Seven marketing sins

Impatient... great marketing takes time. Doing it wrong (and rushed) ten times costs much more and takes longer than doing it slowly, but right, over the same period of time.

Selfish... we have a choice, and if we sense that this is all about you, not us, our choice will be to go somewhere else.

Self-absorbed... you don't buy from you, others buy from you. They don't care about your business and your troubles nearly as much as you do.

Deceitful... see selfish, above. If you don't tell us the truth, it's probably because you're selfish. How urgent can your needs be that you would sacrifice your future to get something now?

Inconsistent... we're not paying that much attention, but when we do, it helps if you are similar to the voice we heard from last time.

Angry... at us? Why are you angry at us? It's not something we want to be part of, thanks.

Jealous... is someone doing better than you? Of course they are. There's always someone doing better than you. But if you let your jealousy change your products or your attitude or your story, we're going to leave.

Of course, they're not marketing sins, they're human failings.
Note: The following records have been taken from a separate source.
theorem zeroSelvedge_within {M : Nat} {s0 : State} (hM : Sub 0x2 M) (s : State) (pl : Place) (d : List Nat) (l : List Elem) (hW : Within M s0 s) : Within M s0 (zeroSelvedge s pl d l) := by
  unfold zeroSelvedge
  repeat' first
    | with_reducible assumption
    | (intro x
       first
         | (have hx : Within M s0 x := by
              unfold x
              repeat' first
                | with_reducible assumption
                | dsimp -zeta only
                | with_reducible apply Within.ite1
                | with_reducible apply Within.ite2
                | with_reducible apply Within.ite
                | with_reducible apply placeWrite_within (Sub.up hM rfl)
                | with_reducible apply writeBits_within (Sub.up hM rfl)
                | with_reducible refine each_within (fun _ _ _ => ?_) ?_
                | (with_reducible apply Within.snd <;> [with_reducible assumption; skip])
                | (with_reducible apply Within.fst <;> [with_reducible assumption; skip])
                | (with_reducible apply Within.fst2 <;> [with_reducible assumption; skip])
                | split)
         | (have hx : Within M s0 x.1 := by
              unfold x
              repeat' first
                | with_reducible assumption
                | dsimp -zeta only
                | with_reducible apply Within.ite1
                | with_reducible apply Within.ite2
                | with_reducible apply Within.ite
                | with_reducible apply placeWrite_within (Sub.up hM rfl)
                | with_reducible apply writeBits_within (Sub.up hM rfl)
                | with_reducible refine each_within (fun _ _ _ => ?_) ?_
                | (with_reducible apply Within.snd <;> [with_reducible assumption; skip])
                | (with_reducible apply Within.fst <;> [with_reducible assumption; skip])
                | (with_reducible apply Within.fst2 <;> [with_reducible assumption; skip])
                | split)
         | (have hx : Within M s0 x.2 := by
              unfold x
              repeat' first
                | with_reducible assumption
                | dsimp -zeta only
                | with_reducible apply Within.ite1
                | with_reducible apply Within.ite2
                | with_reducible apply Within.ite
                | with_reducible apply placeWrite_within (Sub.up hM rfl)
                | with_reducible apply writeBits_within (Sub.up hM rfl)
                | with_reducible refine each_within (fun _ _ _ => ?_) ?_
                | (with_reducible apply Within.snd <;> [with_reducible assumption; skip])
                | (with_reducible apply Within.fst <;> [with_reducible assumption; skip])
                | (with_reducible apply Within.fst2 <;> [with_reducible assumption; skip])
                | split)
         | skip
       clear_value x)
    | lift_lets -underBinder
    | dsimp -zeta only
    | with_reducible apply Within.ite1
    | with_reducible apply Within.ite2
    | with_reducible apply Within.ite
    | with_reducible apply placeWrite_within (Sub.up hM rfl)
    | with_reducible apply writeBits_within (Sub.up hM rfl)
    | with_reducible refine each_within (fun _ _ _ => ?_) ?_
    | (with_reducible apply Within.snd <;> [with_reducible assumption; skip])
    | (with_reducible apply Within.fst <;> [with_reducible assumption; skip])
    | (with_reducible apply Within.fst2 <;> [with_reducible assumption; skip])
    | split

theorem writeConverted_within {M : Nat} {s0 : State} (hM : Sub 0x3 M) (s : State) (c : Nat) (t : CoreTask) (beside l : List (Elem × F32)) (hW : Within M s0 s) : Within M s0 (writeConverted s c t beside l) := by
  unfold writeConverted
  repeat' first
    | with_reducible assumption
    | (intro x
       first
         | (have hx : Within M s0 x := by
              unfold x
              repeat' first
                | with_reducible assumption
                | dsimp -zeta only
                | with_reducible apply Within.ite1
                | with_reducible apply Within.ite2
                | with_reducible apply Within.ite
                | with_reducible apply placeWrite_within (Sub.up hM rfl)
                | with_reducible apply countConv_within (Sub.up hM rfl)
                | with_reducible apply writeBits_within (Sub.up hM rfl)
                | with_reducible refine each_within (fun _ _ _ => ?_) ?_
                | (with_reducible apply Within.snd <;> [with_reducible assumption; skip])
                | (with_reducible apply Within.fst <;> [with_reducible assumption; skip])
                | (with_reducible apply Within.fst2 <;> [with_reducible assumption; skip])
                | split)
         | (have hx : Within M s0 x.1 := by
              unfold x
              repeat' first
                | with_reducible assumption
                | dsimp -zeta only
                | with_reducible apply Within.ite1
                | with_reducible apply Within.ite2
                | with_reducible apply Within.ite
                | with_reducible apply placeWrite_within (Sub.up hM rfl)
                | with_reducible apply countConv_within (Sub.up hM rfl)
                | with_reducible apply writeBits_within (Sub.up hM rfl)
                | with_reducible refine each_within (fun _ _ _ => ?_) ?_
                | (with_reducible apply Within.snd <;> [with_reducible assumption; skip])
                | (with_reducible apply Within.fst <;> [with_reducible assumption; skip])
                | (with_reducible apply Within.fst2 <;> [with_reducible assumption; skip])
                | split)
         | (have hx : Within M s0 x.2 := by
              unfold x
              repeat' first
                | with_reducible assumption
                | dsimp -zeta only
                | with_reducible apply Within.ite1
                | with_reducible apply Within.ite2
                | with_reducible apply Within.ite
                | with_reducible apply placeWrite_within (Sub.up hM rfl)
                | with_reducible apply countConv_within (Sub.up hM rfl)
                | with_reducible apply writeBits_within (Sub.up hM rfl)
                | with_reducible refine each_within (fun _ _ _ => ?_) ?_
                | (with_reducible apply Within.snd <;> [with_reducible assumption; skip])
                | (with_reducible apply Within.fst <;> [with_reducible assumption; skip])
                | (with_reducible apply Within.fst2 <;> [with_reducible assumption; skip])
                | split)
         | skip
       clear_value x)
    | lift_lets -underBinder
    | dsimp -zeta only
    | with_reducible apply Within.ite1
    | with_reducible apply Within.ite2
    | with_reducible apply Within.ite
    | with_reducible apply placeWrite_within (Sub.up hM rfl)
    | with_reducible apply countConv_within (Sub.up hM rfl)
    | with_reducible apply writeBits_within (Sub.up hM rfl)
    | with_reducible refine each_within (fun _ _ _ => ?_) ?_
    | (with_reducible apply Within.snd <;> [with_reducible assumption; skip])
    | (with_reducible apply Within.fst <;> [with_reducible assumption; skip])
    | (with_reducible apply Within.fst2 <;> [with_reducible assumption; skip])
    | split
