-- ==== Sys2Proof/Laws/Exec.lean ====
section
/-! SUPPORT. What follows from Laws/Within: the parts a command leaves as they were, the canonical memory, the registers' width, the queue
of waiting commands. -/

namespace Sys2Proof.Machine

open Sys2Proof Sys2Proof.Safety

/-- The bit of a part. -/
def partBit : Part → Nat
  | .regs => 0
  | .mem => 1
  | .clock => 2
  | .pkg => 3
  | .cores => 4
  | .counters => 5
  | .queues => 6
  | .hst => 7
  | .cache => 8
  | .mifs => 9
  | .fars => 10
  | .ports => 11
  | .groups => 12
  | .merges => 13
  | .gapNext => 14
  | .linkPost => 15
  | .lnkCache => 16
  | .unsent => 17
  | .posted => 18
  | .lifelines => 19
  | .llResult => 20
  | .llStatus => 21
  | .drawSkews => 22
  | .correlatedArms => 23
  | .divergenceEvents => 24
  | .power => 25
  | .saves => 26
  | .wear => 27
  | .dict => 28
  | .bg => 29
  | .sat => 30
  | .sec => 31
  | .net => 32
  | .out => 33
  | .freeIdx => 34
  | .pending => 35

/-- The mask of a list of parts. -/
def partMask (l : List Part) (back : Bool) : Nat := l.foldl (fun m p => m ||| 2 ^ partBit p) (if back then 2 ^ 36 else 0)

theorem Within.same {m : Nat} {s t : State} (h : Within m s t) (p : Part) (b : Nat.testBit m (partBit p) = false) : p.same s t := by
  induction h with
  | refl => cases p <;> rfl
  | _ => cases p <;> first | assumption | (exfalso; simp_all [partBit])

theorem partMask_testBit (l : List Part) (back : Bool) (p : Part) : Nat.testBit (partMask l back) (partBit p) = decide (p ∈ l) := by
  have key : ∀ (l : List Part) (m : Nat), Nat.testBit (l.foldl (fun m p => m ||| 2 ^ partBit p) m) (partBit p) = (Nat.testBit m (partBit p) || decide (p ∈ l)) := by
    intro l
    induction l with
    | nil => simp
    | cons q l ih =>
      intro m
      have e : Nat.testBit (2 ^ partBit q) (partBit p) = decide (p = q) := by cases p <;> cases q <;> rfl
      simp [ih, Nat.testBit_or, e, Bool.or_assoc]
  rw [partMask, key]
  have z : Nat.testBit (if back = true then 2 ^ 36 else 0) (partBit p) = false := by cases back <;> cases p <;> rfl
  rw [z, Bool.false_or]

/-- Parts that a change does not name are as they were. -/
theorem Within.onlyParts {l : List Part} {back : Bool} {s t : State} (h : Within (partMask l back) s t) : OnlyParts l s t :=
  fun p hp => h.same p (by simp [partMask_testBit, hp])

theorem Within.memory {m : Nat} {s t : State} (h : Within m s t) (w : MemoryCanonical s) : MemoryCanonical t := by
  induction h with
  | refl => exact w
  | memWrite a l _ _ ih => exact mwriteN_wf l _ a ih
  | memClear p _ _ ih => exact filter_wf p _ ih
  | _ => assumption

theorem Within.registers {m : Nat} {s t : State} (h : Within m s t) (w : RegistersWords s) : RegistersWords t := by
  induction h with
  | refl => exact w
  | regWrite off v _ _ ih =>
    intro p hp
    rcases mem_tset _ _ _ p hp with rfl | hp
    · exact Nat.mod_lt _ (by decide)
    · exact ih p hp
  | regClear q _ _ ih => exact fun p hp => ih p (List.mem_filter.mp hp).1
  | _ => assumption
Humility, empathy, generosity, patience and kindness, combined with the arrogance of the brilliant inventor, are a potent alternative.

Either, not both

Stand out or fit in.

Not all the time, and never at the same time, but it's always a choice.

Those that choose to fit in should expect to avoid criticism (and be ignored). Those that stand out should expect neither.

How to succeed

You don't need all of these, and some are mutually exclusive (while others are not). And most don't work, don't scale or can't be arranged:

  1. Be very focused on your goal and work on it daily
  2. Go to college with someone who makes it big and then hires you
  3. Be born with significant and unique talent
  4. Practice every day
  5. Network your way to the top by inviting yourself from one lunch to another, trading favors as you go
  6. Quietly do your job day in and day out until someone notices you and gives you the promotion you deserve
  7. Do the emotional labor of working on things that others fear
  8. Notice things, turn them into insights and then relentlessly turn those insights into projects that resonate
  9. Hire a great PR firm and get a lot of publicity
  10. Work the informational interview angle
  11. Perform outrageous acts and say obnoxious things
  12. Inherit
  13. Redefine your version of success as: whatever I have right now
  14. Flit from project to project until you alight on something that works out very quickly and well
  15. Be the best-looking person in the room
  16. Flirt
  17. Tell stories that people care about and spread
  18. Contribute more than is expected
  19. Give credit to others
  20. Take responsibility
  21. Aggrandize, preferably self
  22. Be a jerk and win through intimidation
  23. Be a doormat and refuse to speak up or stand up
  24. Never hesitate to share a kind word when it's deserved
  25. Sue people
  26. Treat every gig as an opportunity to create art
  27. Cut corners
  28. Focus on defeating the competition
  29. When dealing with employees, act like Steve. It worked for him, apparently.
  30. Persist, always surviving to ship something tomorrow
  31. When in doubt, throw a tantrum
  32. Have the ability to work harder and more directly than anyone else when the situation demands it
  33. Don't rock the boat
  34. Rock the boat
  35. Don't rock the boat, baby
  36. Resort to black hat tactics to get more than your share
  37. Work to pay more taxes
  38. Work to evade taxes
  39. Find typos

Compared to magical

The easiest way to sell yourself short is to compare your work to the competition. To say that you are 5% cheaper or have one or two features that stand out--this is a formula for slightly better mediocrity.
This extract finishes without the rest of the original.